14 Jul Say a Prayer, Read a Psalm
What is the very first thing you do when you wake up each morning?
For some people, turning off the alarm and rolling over for ten more minutes of shut-eye is the usual way their day begins. A few people I know wake up and before leaving the warmth and comfort of their beds, they spend several minutes praying. For some folks, as soon as their eyes open, they are ready to leap up, throw on their workout clothes and hit the ground running (literally.) For still others, until they have had their first cup of coffee, everyone else in the house should give them a wide berth.
For a lot of folks, what follows after those first moments of wakefulness is a fairly regular routine. They let the dog out, brush their teeth, power up their phones, eat (or not), dress, read the newspaper or check email, grab some caffeine, maybe exercise—and usually, they do these routine things in a fairly consistent order. I always brush my teeth first thing. Nothing, and I mean nothing, is happening in my world until I have a clean mouth.
These last few months, when our routines have been upended in so many ways, have reminded us of how comforting and grounding these mundane daily activities really are. And that leads me to think about whether we have spiritual routines that also comfort and ground us. In Scripture, King David recognized the importance of having regular, daily spiritual practices. He shares his own experience in Psalm 145:
I will extol you, my God, and King, and bless your name forever and ever.
Every day I will bless you, and praise your name forever and ever.
Great is the Lord, and greatly to be praised;
God’s greatness is unsearchable.
It is striking that David speaks of praising God every day. In exactly the same way that I start each morning with a toothbrush in my hand, David says that acknowledging God’s presence and power is critical. It shapes us as people, informs how we understand our lives, motivates our response to what happens in our world, and is the source of our peace and hope. Without the daily repetition of praise and gratitude, we quickly fall into old habits: looking to others for approval; seeking love in places that can never satisfy us; being driven by our egos to self-centeredness rather than care of neighbor; allowing fear and worry to rob us of joy and peace.

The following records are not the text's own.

-- ==== Sys2Proof/Laws/Invariant.lean ====
section
/-! SUPPORT. Every operation keeps the canonical form of the byte arrays: one lemma an operation and one a meaning. -/

namespace Sys2Proof.Laws

open Sys2Proof Sys2Proof.Machine

/-- The invariant, folded. -/
def Canon (s : State) : Prop := s.Inv

/-- An Option or an outcome whose state, if it has one, keeps the invariant. -/
structure OptInv (o : Option State) : Prop where
  keeps : ∀ t, o = some t → Canon t

structure OutInv (o : Host.Outcome State Fault Refusal) : Prop where
  keeps : ∀ t, o = .next t → Canon t

theorem optInv_some {s : State} (h : Canon s) : OptInv (some s) := ⟨fun _ e => Option.some.inj e ▸ h⟩
theorem optInv_none : OptInv none := ⟨fun _ e => nomatch e⟩
theorem outInv_next {s : State} (h : Canon s) : OutInv (.next s) := ⟨fun _ e => Host.Outcome.next.inj e ▸ h⟩
theorem outInv_fault {f} : OutInv (.fault f) := ⟨fun _ e => nomatch e⟩
theorem optInv_map {α : Type} {f : α → State} {o : Option α} (h : ∀ a, Canon (f a)) : OptInv (o.map f) := by
  refine ⟨fun t e => ?_⟩
  cases o with
  | none => exact nomatch e
  | some a => exact Option.some.inj e ▸ h a
theorem inv_of_some {o : Option State} {t : State} (e : o = some t) (h : OptInv o) : Canon t := h.keeps _ e
theorem inv_of_next {o : Host.Outcome State Fault Refusal} {t : State} (e : o = .next t) (h : OutInv o) : Canon t :=
  h.keeps _ e
theorem inv_of_snd {α : Type} {p : α × State} {a : α} {t : State} (e : p = (a, t)) (h : Canon p.2) : Canon t := by
  rw [e] at h; exact h
theorem inv_of_fst {α : Type} {p : State × α} {a : α} {t : State} (e : p = (t, a)) (h : Canon p.1) : Canon t := by
  rw [e] at h; exact h
theorem inv_foldl {α : Type} {f : State → α → State} {l : List α} {s : State} (hs : Canon s)
    (hf : ∀ s x, Canon s → Canon (f s x)) : Canon (l.foldl f s) := by
  induction l generalizing s with
  | nil => exact hs
  | cons a r ih => exact ih (hf _ _ hs)
theorem inv_foldl1 {α β : Type} {f : State × β → α → State × β} {l : List α} {p : State × β} (hs : Canon p.1)
    (hf : ∀ p x, Canon p.1 → Canon (f p x).1) : Canon (l.foldl f p).1 := by
  induction l generalizing p with
  | nil => exact hs
  | cons a r ih => exact ih (hf _ _ hs)
theorem inv_foldl2 {α β : Type} {f : β × State → α → β × State} {l : List α} {p : β × State} (hs : Canon p.2)
    (hf : ∀ p x, Canon p.2 → Canon (f p x).2) : Canon (l.foldl f p).2 := by
  induction l generalizing p with
  | nil => exact hs
  | cons a r ih => exact ih (hf _ _ hs)
theorem keep {s : State} {P : Prop} (h : Canon s → P) (hs : Canon s) : P := h hs

/-- A change beside the byte arrays. -/
theorem canon_mk (s : State)
    {x_agenda x_cur x_pair x_free x_next x_groups x_acc x_mats x_copies x_colls x_teams x_kernels x_poison
    x_sramPoison x_tilePoison x_l1 x_tlb x_l2 x_cores x_stks x_dies x_regEvents x_matStall x_allow x_ctxs
    x_queues x_sets x_lastDie x_rot x_headClock x_replies x_dbarHeld x_rings x_invals x_migrs x_links
    x_heldFlits x_routes x_doms x_parts x_chans x_vfs x_errs x_scores x_cap x_share x_snpSeq x_snpAddr x_snap
    x_log x_logHeld x_logSeq x_rndKind x_rndPhase x_resets x_expSeq x_sweeps x_touched x_keys x_keyIds x_sealKey
    x_stackCopy x_outbox x_irqs} :
    Canon (State.mk
    x_agenda x_cur x_pair x_free x_next x_groups x_acc x_mats x_copies x_colls x_teams x_kernels s.mem s.sram
    s.tile x_poison x_sramPoison x_tilePoison x_l1 x_tlb x_l2 x_cores x_stks x_dies x_regEvents x_matStall
    x_allow x_ctxs x_queues x_sets x_lastDie x_rot x_headClock x_replies x_dbarHeld x_rings x_invals x_migrs
    x_links x_heldFlits x_routes x_doms x_parts x_chans x_vfs x_errs x_scores x_cap x_share x_snpSeq x_snpAddr
    x_snap x_log x_logHeld x_logSeq x_rndKind x_rndPhase x_resets x_expSeq x_sweeps x_touched x_keys x_keyIds x_sealKey
    x_stackCopy x_outbox x_irqs) = Canon s := rfl

theorem canon_mem {s : State} (t : Tbl Byte) (h : Canon s) (ht : Memory.wf t = true) : Canon { s with mem := t } := ⟨ht, h.2⟩
theorem canon_sram {s : State} (t : Tbl Byte) (h : Canon s) (ht : Memory.wf t = true) : Canon { s with sram := t } :=
  ⟨h.1, ht, h.2.2⟩
theorem canon_tile {s : State} (t : Tbl Byte) (h : Canon s) (ht : Memory.wf t = true) : Canon { s with tile := t } :=
  ⟨h.1, h.2.1, ht⟩


theorem setCore_inv (s : State) (c : Nat) (x : CoreSt) (hs : Canon s) : Canon (s.setCore c x) := by
  unfold State.setCore
  repeat' first
    | with_reducible assumption
    | simp only [canon_mk]

theorem setStack_inv (s : State) (k : Nat) (x : StackSt) (hs : Canon s) : Canon (s.setStack k x) := by
  unfold State.setStack
  repeat' first
    | with_reducible assumption
    | simp only [canon_mk]

theorem setDie_inv (s : State) (d : Nat) (x : DieSt) (hs : Canon s) : Canon (s.setDie d x) := by
  unfold State.setDie
  repeat' first
    | with_reducible assumption
    | simp only [canon_mk]

theorem setCtx_inv (s : State) (c : Nat) (x : Ctx) (hs : Canon s) : Canon (s.setCtx c x) := by
  unfold State.setCtx
  repeat' first
    | with_reducible assumption
    | simp only [canon_mk]

theorem setQueue_inv (s : State) (q : Nat) (x : Queue) (hs : Canon s) : Canon (s.setQueue q x) := by
  unfold State.setQueue
  repeat' first
    | with_reducible assumption
    | simp only [canon_mk]

theorem setLink_inv (s : State) (k : Nat) (x : LinkSt) (hs : Canon s) : Canon (s.setLink k x) := by
  unfold State.setLink
  repeat' first
    | with_reducible assumption
    | simp only [canon_mk]

theorem setDom_inv (s : State) (m : Nat) (x : DomSt) (hs : Canon s) : Canon (s.setDom m x) := by
  unfold State.setDom
  repeat' first
    | with_reducible assumption
    | simp only [canon_mk]

theorem setVf_inv (s : State) (f : Nat) (x : Vf) (hs : Canon s) : Canon (s.setVf f x) := by
  unfold State.setVf
  repeat' first
    | with_reducible assumption
    | simp only [canon_mk]

theorem setChan_inv (s : State) (c : Nat) (x : Chan) (hs : Canon s) : Canon (s.setChan c x) := by
  unfold State.setChan
  repeat' first
    | with_reducible assumption
    | simp only [canon_mk]

theorem setRing_inv (s : State) (f : Nat) (x : FaultRing) (hs : Canon s) : Canon (s.setRing f x) := by
  unfold State.setRing
  repeat' first
    | with_reducible assumption
    | simp only [canon_mk]

theorem setScore_inv (s : State) (k : Nat) (x : Score) (hs : Canon s) : Canon (s.setScore k x) := by
  unfold State.setScore
  repeat' first
    | with_reducible assumption
    | simp only [canon_mk]

theorem setKern_inv (s : State) (k : Nat) (x : Kernel) (hs : Canon s) : Canon (s.setKern k x) := by
  unfold State.setKern
  repeat' first
    | with_reducible assumption
    | simp only [canon_mk]

theorem setTeam_inv (s : State) (t : Nat) (x : Team) (hs : Canon s) : Canon (s.setTeam t x) := by
  unfold State.setTeam
  repeat' first
    | with_reducible assumption
    | simp only [canon_mk]

theorem setPart_inv (s : State) (p : Nat) (x : Part) (hs : Canon s) : Canon (s.setPart p x) := by
  unfold State.setPart
  repeat' first
    | with_reducible assumption
    | simp only [canon_mk]

theorem setGroup_inv (s : State) (core slot : Nat) (g : Group) (hs : Canon s) : Canon (s.setGroup core slot g) := by
  unfold State.setGroup
  repeat' first
    | with_reducible assumption
    | simp only [canon_mk]

theorem dropGroup_inv (s : State) (core slot : Nat) (hs : Canon s) : Canon (s.dropGroup core slot) := by
  unfold State.dropGroup
  repeat' first
    | with_reducible assumption
    | simp only [canon_mk]

theorem modGroup_inv (s : State) (core slot : Nat) (f : Group → Group) (hs : Canon s) :
    Canon (s.modGroup core slot f) := by
  unfold State.modGroup
  repeat' first
    | (with_reducible first | assumption | apply setGroup_inv)
    | split

theorem fresh_inv (s : State) (hs : Canon s) : Canon s.fresh.2 := by
  unfold State.fresh
  repeat' first
    | with_reducible assumption
    | simp only [canon_mk]

theorem draw_inv (s : State) (n : Nat) (hs : Canon s) : Canon (s.draw n).2 := by
  unfold State.draw
  repeat' first
    | with_reducible assumption
    | simp only [canon_mk]

theorem countErr_inv (s : State) (p e : Nat) (hs : Canon s) : Canon (s.countErr p e) := by
  unfold State.countErr
  repeat' first
    | with_reducible assumption
    | simp only [canon_mk]

theorem countErrCtx_inv (s : State) (c e : Nat) (hs : Canon s) : Canon (s.countErrCtx c e) := by
  unfold State.countErrCtx
  repeat' first
    | (with_reducible first | assumption | apply countErr_inv)

theorem countRegEv_inv (s : State) (core q c half n : Nat) (hs : Canon s) :
    Canon (s.countRegEv core q c half n) := by
  unfold State.countRegEv
  repeat' first
    | with_reducible assumption
    | simp only [canon_mk]

theorem countMat_inv (s : State) (core c half : Nat) (hs : Canon s) : Canon (s.countMat core c half) := by
  unfold State.countMat
  repeat' first
    | with_reducible assumption
    | simp only [canon_mk]

theorem raiseIrq_inv (s : State) (fn vec : Nat) (hs : Canon s) : Canon (s.raiseIrq fn vec) := by
  unfold State.raiseIrq
  repeat' first
    | with_reducible assumption
    | simp only [canon_mk]

theorem send_inv (s : State) (m : Sent) (hs : Canon s) : Canon (s.send m) := by
  unfold State.send
  repeat' first
    | with_reducible assumption
    | simp only [canon_mk]

theorem takeAllowance_inv (s : State) (p : Payer) (n : Nat) (hs : Canon s) : Canon (s.takeAllowance p n) := by
  unfold State.takeAllowance
  repeat' first
    | with_reducible assumption
    | simp only [canon_mk]
    | split

theorem lowerLevel_inv (s : State) (c n : Nat) (hs : Canon s) : Canon (s.lowerLevel c n) := by
  unfold State.lowerLevel
  repeat' first
    | (with_reducible first | assumption | apply setCtx_inv)
    | simp only [canon_mk]
    | split

theorem debit_inv (s : State) (p : Payer) (n : Nat) (hs : Canon s) : Canon (s.debit p n) := by
  unfold State.debit
  repeat' first
    | (with_reducible first | assumption | apply lowerLevel_inv | apply takeAllowance_inv)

Forming new habits is often difficult which is why gyms are full in January and deserted by Valentine’s Day. But perhaps you are sensing that a daily spiritual routine would be particularly meaningful as you navigate these uncertain times. If so, I invite you to start small. Say a prayer before you get out of bed in the morning or while you’re brushing your teeth. Read one psalm per day (and when you get to Psalm 119 which has 176 verses, split it up, if you need to!) Some folks in my congregation are using this Covid-induced “downtime” to read through the Bible. I love that idea, of course, but if you’re going to do that, don’t let Leviticus sidetrack you!! I suggest alternating between the Old Testament and the New Testament as you work your way through all 66 books. Journaling, meditating, singing a hymn, or reciting liturgy can all be wonderful spiritual exercises that open us to God’s presence and invite us to greater serenity and a more deeply grounded hope.
Whatever practice you choose, see if you can incorporate it into your day with as much regularity as your most familiar activities. I think you’ll be amazed at the difference it can make.